Total Performance Review

Yell At Me


Cori Tory Berner (Afterglow (Short), NCIS: Los Angeles) dreams of becoming an actress, but before her dream can come true she practices her acting by working at Total Performance, a company that allows people to come and have a (verbal) fight with one of their employees so that they can let off some steam or practice their arguments for the real fight.

But after Cori goes on a seemingly smooth date with a man named Tim, Steven Conroy (Occupy Elm Street (Short), Misplaced (Short)) and gets a chance to audition in person for a role she really wants, her job at Total Performance and her personal life start colliding.

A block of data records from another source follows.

-- ==== Sys2Proof/Laws/Memory.lean ====
section
/-!
SUPPORT. The laws of memory: a byte read after a write, bytes a write leaves alone, and that every memory operation keeps
the canonical form.
-/
namespace Sys2Proof.Machine

/-! ## The canonical form -/

theorem Memory.above_mono {lo lo' : Nat} {m : Memory} (h : lo' ≤ lo) (w : Memory.above lo m = true) :
    Memory.above lo' m = true := by
  cases m with
  | nil => rfl
  | cons e t =>
    obtain ⟨k, v⟩ := e
    simp only [Memory.above, Bool.and_eq_true, decide_eq_true_eq] at w ⊢
    exact ⟨⟨by omega, w.1.2⟩, w.2⟩

theorem Memory.above_cons {lo a : Nat} {b : Byte} {m : Memory} (h : lo ≤ a) (w : Memory.above (a + 1) m = true) :
    Memory.above lo (Memory.cons a b m) = true := by
  unfold Memory.cons
  split
  · exact Memory.above_mono (by omega) w
  · simp only [Memory.above, Bool.and_eq_true, decide_eq_true_eq, bne_iff_ne, ne_eq]
    exact ⟨⟨h, ‹_›⟩, w⟩

theorem Memory.above_write (m : Memory) (lo a : Nat) (b : Byte) (h : lo ≤ a) (w : Memory.above lo m = true) :
    Memory.above lo (Memory.write m a b) = true := by
  induction m generalizing lo with
  | nil => exact Memory.above_cons h rfl
  | cons e t ih =>
    obtain ⟨k, v⟩ := e
    have w' := w
    simp only [Memory.above, Bool.and_eq_true, decide_eq_true_eq] at w
    simp only [Memory.write]
    split
    · refine Memory.above_cons h ?_
      simp only [Memory.above, Bool.and_eq_true, decide_eq_true_eq]
      exact ⟨⟨by omega, w.1.2⟩, w.2⟩
    · split
      · refine Memory.above_cons h ?_
        have : a = k := ‹_›
        subst this
        exact w.2
      · simp only [Memory.above, Bool.and_eq_true, decide_eq_true_eq]
        exact ⟨w.1, ih (k + 1) (by omega) w.2⟩

/-- Writing one byte keeps the canonical form. -/
theorem Memory.wf_write (m : Memory) (a : Nat) (b : Byte) (w : Memory.wf m = true) : Memory.wf (Memory.write m a b) = true :=
  Memory.above_write m 0 a b (Nat.zero_le a) w

/-- Writing bytes keeps the canonical form. -/
theorem Memory.wf_writeN (m : Memory) (a : Nat) (bs : List Byte) (w : Memory.wf m = true) :
    Memory.wf (Memory.writeN m a bs) = true := by
  induction bs generalizing m a with
  | nil => exact w
  | cons b bs ih => exact ih _ _ (Memory.wf_write m a b w)

theorem Memory.above_clear (m : Memory) (k lo hi : Nat) (w : Memory.above k m = true) :
    Memory.above k (Memory.clear m lo hi) = true := by
  induction m generalizing k with
  | nil => rfl
  | cons e t ih =>
    obtain ⟨a, v⟩ := e
    simp only [Memory.above, Bool.and_eq_true, decide_eq_true_eq] at w
    simp only [Memory.clear]
    split
    · exact Memory.above_mono (by omega) (ih (a + 1) w.2)
    · simp only [Memory.above, Bool.and_eq_true, decide_eq_true_eq]
      exact ⟨w.1, ih (a + 1) w.2⟩

/-- Clearing a range keeps the canonical form. -/
theorem Memory.wf_clear (m : Memory) (lo hi : Nat) (w : Memory.wf m = true) : Memory.wf (Memory.clear m lo hi) = true :=
  Memory.above_clear m 0 lo hi w

/-- Pasting a slice keeps the canonical form. -/
theorem Memory.wf_paste (m : Memory) (lo : Nat) (t : Memory) (w : Memory.wf m = true) :
    Memory.wf (Memory.paste m lo t) = true := by
  induction t generalizing m with
  | nil => exact w
  | cons e t ih => exact ih _ (Memory.wf_write m (lo + e.1) e.2 w)

/-! ## Reads after writes -/

theorem Memory.read_below (m : Memory) (lo a : Nat) (h : a < lo) (w : Memory.above lo m = true) : Memory.read m a = 0 := by
  cases m with
  | nil => rfl
  | cons e t =>
    obtain ⟨k, v⟩ := e
    simp only [Memory.above, Bool.and_eq_true, decide_eq_true_eq] at w
    have h1 : k ≠ a := by omega
    have h2 : a < k := by omega
    simp [Memory.read, h1, h2]

theorem Memory.read_cons_same (a : Nat) (b : Byte) (m : Memory) (w : Memory.above (a + 1) m = true) :
    Memory.read (Memory.cons a b m) a = b := by
  unfold Memory.cons
  split
  · rename_i hb
    rw [hb]
    exact Memory.read_below m (a + 1) a (by omega) w
  · simp [Memory.read]

/-- A byte reads as it was written. -/
theorem Memory.read_write_same (m : Memory) (lo a : Nat) (b : Byte) (w : Memory.above lo m = true) (h : lo ≤ a) :
    Memory.read (Memory.write m a b) a = b := by
  induction m generalizing lo with
  | nil => exact Memory.read_cons_same a b [] rfl
  | cons e t ih =>
    obtain ⟨k, v⟩ := e
    have w' := w
    simp only [Memory.above, Bool.and_eq_true, decide_eq_true_eq] at w
    simp only [Memory.write]
    split
    · refine Memory.read_cons_same a b _ ?_
      simp only [Memory.above, Bool.and_eq_true, decide_eq_true_eq]
      exact ⟨⟨by omega, w.1.2⟩, w.2⟩
    · split
      · refine Memory.read_cons_same a b _ ?_
        have : a = k := ‹_›
        subst this
        exact w.2
      · have h1 : k ≠ a := fun x => ‹¬a = k› x.symm
        have h2 : ¬a < k := ‹_›
        simp [Memory.read, h1, h2, ih (k + 1) w.2 (by omega)]

theorem Memory.read_cons_other (a c : Nat) (b : Byte) (m : Memory) (h : c ≠ a) (w : Memory.above (a + 1) m = true) :
    Memory.read (Memory.cons a b m) c = Memory.read m c := by
  unfold Memory.cons
  split
  · rfl
  · have h1 : a ≠ c := fun x => h x.symm
    simp only [Memory.read, h1, if_false]
    split
    · exact (Memory.read_below m (a + 1) c (by omega) w).symm
    · rfl

/-- A write leaves every other byte alone. -/
theorem Memory.read_write_other (m : Memory) (lo a c : Nat) (b : Byte) (h : c ≠ a) (w : Memory.above lo m = true) :
    Memory.read (Memory.write m a b) c = Memory.read m c := by
  induction m generalizing lo with
  | nil => exact Memory.read_cons_other a c b [] h rfl
  | cons e t ih =>
    obtain ⟨k, v⟩ := e
    have w' := w
    simp only [Memory.above, Bool.and_eq_true, decide_eq_true_eq] at w
    simp only [Memory.write]
    split
    · refine Memory.read_cons_other a c b _ h ?_
      simp only [Memory.above, Bool.and_eq_true, decide_eq_true_eq]
      exact ⟨⟨by omega, w.1.2⟩, w.2⟩
    · split
      · have hk : a = k := ‹_›
        subst hk
        rw [Memory.read_cons_other a c b t h w.2]
        have h1 : a ≠ c := fun x => h x.symm
        simp only [Memory.read, h1, if_false]
        split
        · exact Memory.read_below t (a + 1) c (by omega) w.2
        · rfl
      · simp only [Memory.read, ih (k + 1) w.2]

end Sys2Proof.Machine
end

What made this short film catch my eye in the first place was the titular company, that reminded me of actual, real-life companies providing services of fake companionship or even the service to “rent” someone to get yelled at instead of you for something you committed (yes, those are real).

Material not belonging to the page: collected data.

/-- An instruction that answers one word starts its firing where any one word could be delivered. -/
theorem Fires.of_word {i : Instr} {s : State} {r : FireReq} {k : Env → Res} {off : Env → Plan} {lat : Nat} {d : Tok} {v : Word} {t : RTag}
    (hx : exec i s = .next (fire s s.locus i r k off)) (h : s.CanFire r (oneToken lat d)) (hk : k (s.env r) = .word lat v t) :
    Fires i s r (oneToken lat (wordTok v t)) := Fires.of_fire hx h hk

/-- Settles O1: each lane by `lanesAre_map2`, the whole products of MULH and MAD by their words' values. -/
theorem integerLanes : Obligations.IntegerLanes := by
  intro s o ty c d r r3 e e3 val can gives
  have hval : ∀ x, laneVal ty.uns 32 x.toNat = val x := laneVal_toNat ty.uns
  refine ⟨⟨fun h => ⟨_, .of_word rfl h rfl, lanesAre_map2 ty (· + ·) e.av e.bv⟩,
    fun h => ⟨_, .of_word rfl h rfl, lanesAre_map2 ty (· - ·) e.av e.bv⟩,
    fun h => ⟨_, .of_word rfl h rfl, lanesAre_map2 ty (· * ·) e.av e.bv⟩,
    fun h => ⟨_, .of_word rfl h rfl, lanesAre_min ty e.av e.bv⟩,
    fun h => ⟨_, .of_word rfl h rfl, lanesAre_max ty e.av e.bv⟩,
    fun h => ⟨_, .of_word rfl h rfl, lanesAre_map2 ty (fun x _ => -x) e.av e.av⟩,
    fun h => ⟨_, .of_word rfl h rfl, lanesAre_map2 ty (fun x _ => if ty.uns then x else (x.natAbs : Int)) e.av e.av⟩,
    fun h => ⟨_, .of_word rfl h rfl, intMulh_eq ty e.av e.bv⟩⟩,
    fun h => ⟨_, .of_word rfl h rfl, fun hs => intMad_wrap hs _ _ _, fun hs => ?_⟩⟩
  simpa only [hval] using laneVal_intMad_sat hs e3.av e3.bv e3.cv

/-! ## Comparisons, selection and moves -/

theorem CmpCond.holds_iff (a b : Word) :
    (CmpCond.holds .eq a b = true ↔ a = b) ∧ (CmpCond.holds .ne a b = true ↔ a ≠ b) ∧
    (CmpCond.holds .ltI a b = true ↔ a.toInt < b.toInt) ∧ (CmpCond.holds .leI a b = true ↔ a.toInt ≤ b.toInt) ∧
    (CmpCond.holds .gtI a b = true ↔ b.toInt < a.toInt) ∧ (CmpCond.holds .geI a b = true ↔ b.toInt ≤ a.toInt) ∧
    (CmpCond.holds .ltN a b = true ↔ a.toNat < b.toNat) ∧ (CmpCond.holds .leN a b = true ↔ a.toNat ≤ b.toNat) ∧
    (CmpCond.holds .gtN a b = true ↔ b.toNat < a.toNat) ∧ (CmpCond.holds .geN a b = true ↔ b.toNat ≤ a.toNat) := by
  simp [CmpCond.holds, BitVec.slt, BitVec.sle, BitVec.ult, BitVec.ule]

/-- CMP delivers 1 where its condition holds, else 0 (R109). -/
theorem fires_cmp {s : State} {o : Ops} {cc : CmpCond} {d : Tok} {P : Prop} (h : s.CanFire { ops := o } (oneToken 1 d))
    (hp : cc.holds (s.env { ops := o }).av (s.env { ops := o }).bv = true ↔ P) :
    ∃ x : Word, Fires (.cmp o cc) s { ops := o } (oneToken 1 (wordTok x (s.env { ops := o }).tag)) ∧ (P → x = 1) ∧ (¬P → x = 0) :=
  ⟨_, .of_word rfl h rfl, fun hP => if_pos (hp.mpr hP), fun hP => if_neg (mt hp.mp hP)⟩

/-- Settles O3: CMP by the meaning of each condition; the others deliver their operands. -/
theorem compareSelectMove : Obligations.CompareSelectMove := by
  intro s o v d r rc e ec cmp
  refine ⟨fun h => ?_, fun h => ?_⟩
  · obtain ⟨eq, ne, ltI, leI, gtI, geI, ltN, leN, gtN, geN⟩ := CmpCond.holds_iff e.av e.bv
    exact ⟨fires_cmp h eq, fires_cmp h ne, fires_cmp h ltI, fires_cmp h leI, fires_cmp h gtI, fires_cmp h geI, fires_cmp h ltN,
      fires_cmp h leN, fires_cmp h gtN, fires_cmp h geN, .of_word rfl h rfl, .of_fire rfl h rfl⟩
  · refine .of_fire rfl h ?_
    change (if ec.ctl then Res.word 1 ec.av ec.a.tag else Res.word 1 ec.bv ec.b.tag) = _
    cases ec.ctl <;> rfl

/-- Settles O5: each FP32 instruction answers the word of its function (R113, R114). -/
theorem floatResults : Obligations.FloatResults := by
  intro s o rnd c cc v d r2 r3 e e3
  exact ⟨fun h => ⟨.of_word rfl h rfl, .of_word rfl h rfl, .of_word rfl h rfl, .of_word rfl h rfl⟩,
    fun h => ⟨.of_word rfl h rfl, .of_word rfl h rfl, .of_word rfl h rfl⟩, fun h => .of_word rfl h rfl⟩

end Sys2Proof.Machine
end

section
/-!
Shifts, bit counts and bit fields, bit by bit (R107, R108).
-/
namespace Sys2Proof.Machine

theorem toNat_extractLsb'_zero_five (x : Word) : (x.extractLsb' 0 5).toNat = x.toNat % 32 := by
  simp [BitVec.extractLsb'_toNat]

/-! ## Bit counts -/

/-- No bit of a number stands at its bit length or above. -/
theorem testBit_of_bitLen_le {m j : Nat} (h : bitLen m ≤ j) : m.testBit j = false := by
  unfold bitLen at h
  split at h
  · simp [*]
  · exact Nat.testBit_lt_two_pow (Nat.lt_of_lt_of_le Nat.lt_log2_self (Nat.pow_le_pow_right (by decide) h))

/-- The highest bit of a number stands just below its bit length. -/
theorem testBit_bitLen_pred {m : Nat} (h : 0 < bitLen m) : m.testBit (bitLen m - 1) = true := by
  have hm : m ≠ 0 := by
    rintro rfl
    exact absurd h (by decide)
  simp [bitLen, hm, Nat.testBit_log2]

theorem bitLen_toNat_le {w : Nat} (x : BitVec w) : bitLen x.toNat ≤ w := by
  unfold bitLen
  split
  · exact Nat.zero_le _
  · exact (Nat.log2_lt ‹_›).mpr x.isLt

/-- CLZ is the number of leading zero bits (R107). -/
theorem clz_spec (a : Word) {v : Word} (hv : v = BitVec.ofNat 32 (32 - bitLen a.toNat)) : v.toNat ≤ 32 ∧
    (∀ j, j < v.toNat → a.getLsbD (31 - j) = false) ∧ (v.toNat < 32 → a.getLsbD (31 - v.toNat) = true) := by
  have hb := bitLen_toNat_le a
  have hn : v.toNat = 32 - bitLen a.toNat := by rw [hv, BitVec.toNat_ofNat]; omega
  rw [hn]
  refine ⟨Nat.sub_le _ _, fun j hj => testBit_of_bitLen_le (by omega), fun h => ?_⟩
  have hi : 31 - (32 - bitLen a.toNat) = bitLen a.toNat - 1 := by omega
  rw [hi]
  exact testBit_bitLen_pred (by omega)

theorem popcount_eq_length (n x : Nat) : popcount n x = ((List.range n).filter fun j => x.testBit j).length := by
  induction n generalizing x with
  | zero => rfl
  | succ n ih =>
    have hr : (List.range n).filter ((fun j => x.testBit j) ∘ Nat.succ) = (List.range n).filter fun j => (x / 2).testBit j := by
      simp only [Function.comp_def, Nat.succ_eq_add_one, Nat.testBit_succ]
    rw [popcount, ih, List.range_succ_eq_map, List.filter_cons, List.filter_map, hr, Nat.testBit_zero]
    rcases Nat.mod_two_eq_zero_or_one x with h | h <;> simp [h, Nat.add_comm]

/-- POPC is the number of one bits (R107). -/
theorem toNat_popcount (a : Word) :
    (BitVec.ofNat 32 (popcount 32 a.toNat)).toNat = ((List.range 32).filter fun j => a.getLsbD j).length := by
  have hl : ((List.range 32).filter fun j => a.toNat.testBit j).length ≤ 32 := by
    simpa using List.length_filter_le (fun j => a.toNat.testBit j) (List.range 32)
  rw [BitVec.toNat_ofNat, popcount_eq_length]
  exact Nat.mod_eq_of_lt (by omega)

/-! ## Bit fields -/

theorem bfPos_eq (c : Word) : bfPos c = (c.extractLsb' 0 5).toNat := (toNat_extractLsb'_zero_five c).symm

theorem bfLen_eq (c : Word) : bfLen c = min ((c.extractLsb' 5 5).toNat + 1) (32 - (c.extractLsb' 0 5).toNat) := by
  rw [bfLen, bfPos_eq]
  simp [BitVec.extractLsb'_toNat, Nat.shiftRight_eq_div_pow]

theorem bfPos_add_bfLen_le (c : Word) : bfPos c + bfLen c ≤ 32 := by
  unfold bfLen bfPos
  omega

theorem bfLen_pos (c : Word) : 0 < bfLen c := by
  unfold bfLen bfPos
  omega

/-- A bit of a field of `l` bits from `p` on. -/
theorem testBit_field (x p l j : Nat) : (x / 2 ^ p % 2 ^ l).testBit j = (decide (j < l) && x.testBit (j + p)) := by
  rw [Nat.testBit_mod_two_pow, Nat.testBit_div_two_pow]

/-- BFX delivers the field that b names, zero- or sign-extended from its effective length (R108). -/
theorem getLsbD_bitExtract (uns : Bool) (a c : Word) {j : Nat} (hj : j < 32) : (bitExtract uns a c).getLsbD j =
    if j < bfLen c then a.getLsbD (bfPos c + j) else if uns then false else a.getLsbD (bfPos c + bfLen c - 1) := by
  have hl := bfLen_pos c
  have hp := bfPos_add_bfLen_le c
  cases uns with
  | true =>
    simp only [bitExtract, if_true, BitVec.getLsbD_ofNat, hj, decide_true, Bool.true_and, testBit_field, BitVec.testBit_toNat, Nat.add_comm j]
    split <;> simp [*]
  | false =>
    have hs : bitExtract false a c = (BitVec.ofNat (bfLen c) (a.toNat / 2 ^ bfPos c % 2 ^ bfLen c)).signExtend 32 := by
      rw [bitExtract, if_neg Bool.false_ne_true, sgn_eq_toInt_ofNat hl, BitVec.signExtend]
    have hm : bfLen c - 1 + bfPos c = bfPos c + bfLen c - 1 := by omega
    rw [hs, BitVec.getLsbD_signExtend, BitVec.msb_eq_getLsbD_last]
    simp only [hj, decide_true, Bool.true_and, BitVec.getLsbD_ofNat, testBit_field, BitVec.testBit_toNat, Nat.sub_lt hl Nat.one_pos, hm,
      Bool.false_eq_true, if_false, Nat.add_comm j]
    split <;> simp [*]

/-- A bit of the mask of the field that a control word names. -/
theorem getLsbD_fieldMask (c : Word) {j : Nat} (hj : j < 32) :
    (BitVec.ofNat 32 ((2 ^ bfLen c - 1) * 2 ^ bfPos c)).getLsbD j = decide (bfPos c ≤ j ∧ j < bfPos c + bfLen c) := by
  rw [BitVec.getLsbD_ofNat, Nat.testBit_mul_two_pow, Nat.testBit_two_pow_sub_one, Bool.eq_iff_iff]
  simp only [Bool.and_eq_true, decide_eq_true_eq]
  omega

/-- BFI delivers a with the field that c names replaced by the low bits of b (R108). -/
theorem getLsbD_bitInsert (a b c : Word) {j : Nat} (hj : j < 32) : (bitInsert a b c).getLsbD j =
    if bfPos c ≤ j ∧ j < bfPos c + bfLen c then b.getLsbD (j - bfPos c) else a.getLsbD j := by
  unfold bitInsert
  extract_lets m
  have hm : m.getLsbD j = decide (bfPos c ≤ j ∧ j < bfPos c + bfLen c) := getLsbD_fieldMask c hj
  rw [BitVec.getLsbD_or, BitVec.getLsbD_and, BitVec.getLsbD_and, BitVec.getLsbD_not, BitVec.getLsbD_shiftLeft, hm]
  split
  · simp [*]
  · simp [*]

/-- Settles O2: shifts by bits [4:0] of b; counts and fields bit by bit. -/
theorem logicShiftsAndFields : Obligations.LogicShiftsAndFields := by
  intro s o c uns d r r3 e e3 n gives ps len
  have hn : e.bv.toNat % 32 = n := (toNat_extractLsb'_zero_five e.bv).symm
  have hp : ∀ x, bfPos x = ps x := bfPos_eq
  have hl : ∀ x, bfLen x = len x := bfLen_eq
  refine ⟨fun h => ⟨.of_word rfl h rfl, .of_word rfl h rfl, .of_word rfl h rfl, .of_word rfl h rfl, .of_word rfl h rfl,
    .of_word rfl h (hn ▸ rfl), .of_word rfl h (hn ▸ rfl), .of_word rfl h (hn ▸ rfl), .of_word rfl h (hn ▸ rfl),
    ⟨_, .of_word rfl h rfl, clz_spec e.av rfl⟩, ⟨_, .of_word rfl h rfl, toNat_popcount e.av⟩, ⟨_, .of_word rfl h rfl, fun j hj => ?_⟩⟩,
    fun h => ⟨_, .of_word rfl h rfl, fun j hj => ?_⟩⟩
  · simpa only [hp, hl] using getLsbD_bitExtract uns e.av e.bv hj
  · simpa only [hp, hl] using getLsbD_bitInsert e3.av e3.bv e3.cv hj

end Sys2Proof.Machine
end

section
/-!
ACC, REP and MCTL (R112, R115, R116, R124): a start that writes its register at the completion, one that moves the sequencer, and
one that may fault.
-/
namespace Sys2Proof.Machine

/-- A ready slot whose instruction answers a fault raises it, and starts nothing (R169). -/
theorem fire_fault {s : State} {i : Instr} {o : Ops} {k : Env → Res} {off : Env → Plan} {c : Cause} {x : FInfo} (h : s.Ready { ops := o })
    (hl : s.Room o 1 1) (hk : k (s.env { ops := o }) = .fault c x) :
    fire s s.locus i { ops := o } k off = s.raise s.locus.nd s.locus.slot c x := by
  obtain ⟨offered, ctl, own | sources, fits, guard, hazard, -, check, steps⟩ := h
  · exact absurd own Bool.false_ne_true
  have sources' : (popQs (FireReq.sels { ops := o }) ++ peekQs (FireReq.sels { ops := o })).all (s.node s.locus.nd).offers = true := by
    simpa only [List.append_nil] using sources
  have hm : (popQs (FireReq.sels { ops := o })).any (s.node s.locus.nd).markAt = false := by
    rw [List.any_eq_false]
    intro q hq
    have hq' := List.all_eq_true.mp sources' q (by simp [hq])
    simp [Node.not_markAt_of_offers _ q hq']
  have hr : s.room (s.slotTarget s.locus o.d0) (s.slotTarget s.locus o.d1) (need (s.slotTarget s.locus o.d0) 1 [])
    (need (s.slotTarget s.locus o.d1) 1 []) = true := hl
  have hk' : k (FireReq.env { ops := o } s s.locus (s.node s.locus.nd)) = .fault c x := hk
  unfold fire
  simp only [offered, ctl, sources', fits, guard, hazard, check, steps, hm, hr, hk', List.append_nil, Bool.not_true, Bool.not_false,
    Bool.true_and, Bool.false_and, Bool.false_eq_true, if_false]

This is a fascinating topic, and one that could allow not only for an exploration of human relationships, like the blurring between acting a part and being entirely honest, but also could even turn into a dystopian-esque scenario where this service alters society at large.

Unfortunately, Total Performance doesn’t provide much to sink our teeth into, and only very lightly touches on the themes mentioned above.

Cori does blur the line between her job and her personal life, but it’s not a compelling enough scenario to make us care or think. Instead, I finished the short film feeling like something was missing, like I just watched a slice of someone’s life without any real meaning behind it.

The short film is well-shot, but mixes editing style and camera movements associated with comedy while also becoming a full-on drama at times, never letting the viewer truly know where the film stands.

Similarly, the soundtrack is extremely jarring. For example, there’s a short scene near the beginning of the short film where the music changes tone every five seconds to match exactly what the characters are feeling: when Cori stops speaking and seems to be serious, the music becomes dramatic, until it shifts into a comedic tone once she tells a joke right after, and it changes again when she does something else, and again and again in a span of a few minutes, like an unfitting patchwork of short melodies taking over the scene in a way that almost becomes absurdly comical.

Despite a very original and interesting premise, as well as very good actors, Total Performance is an underwhelming short film that doesn’t seem to really find its footing.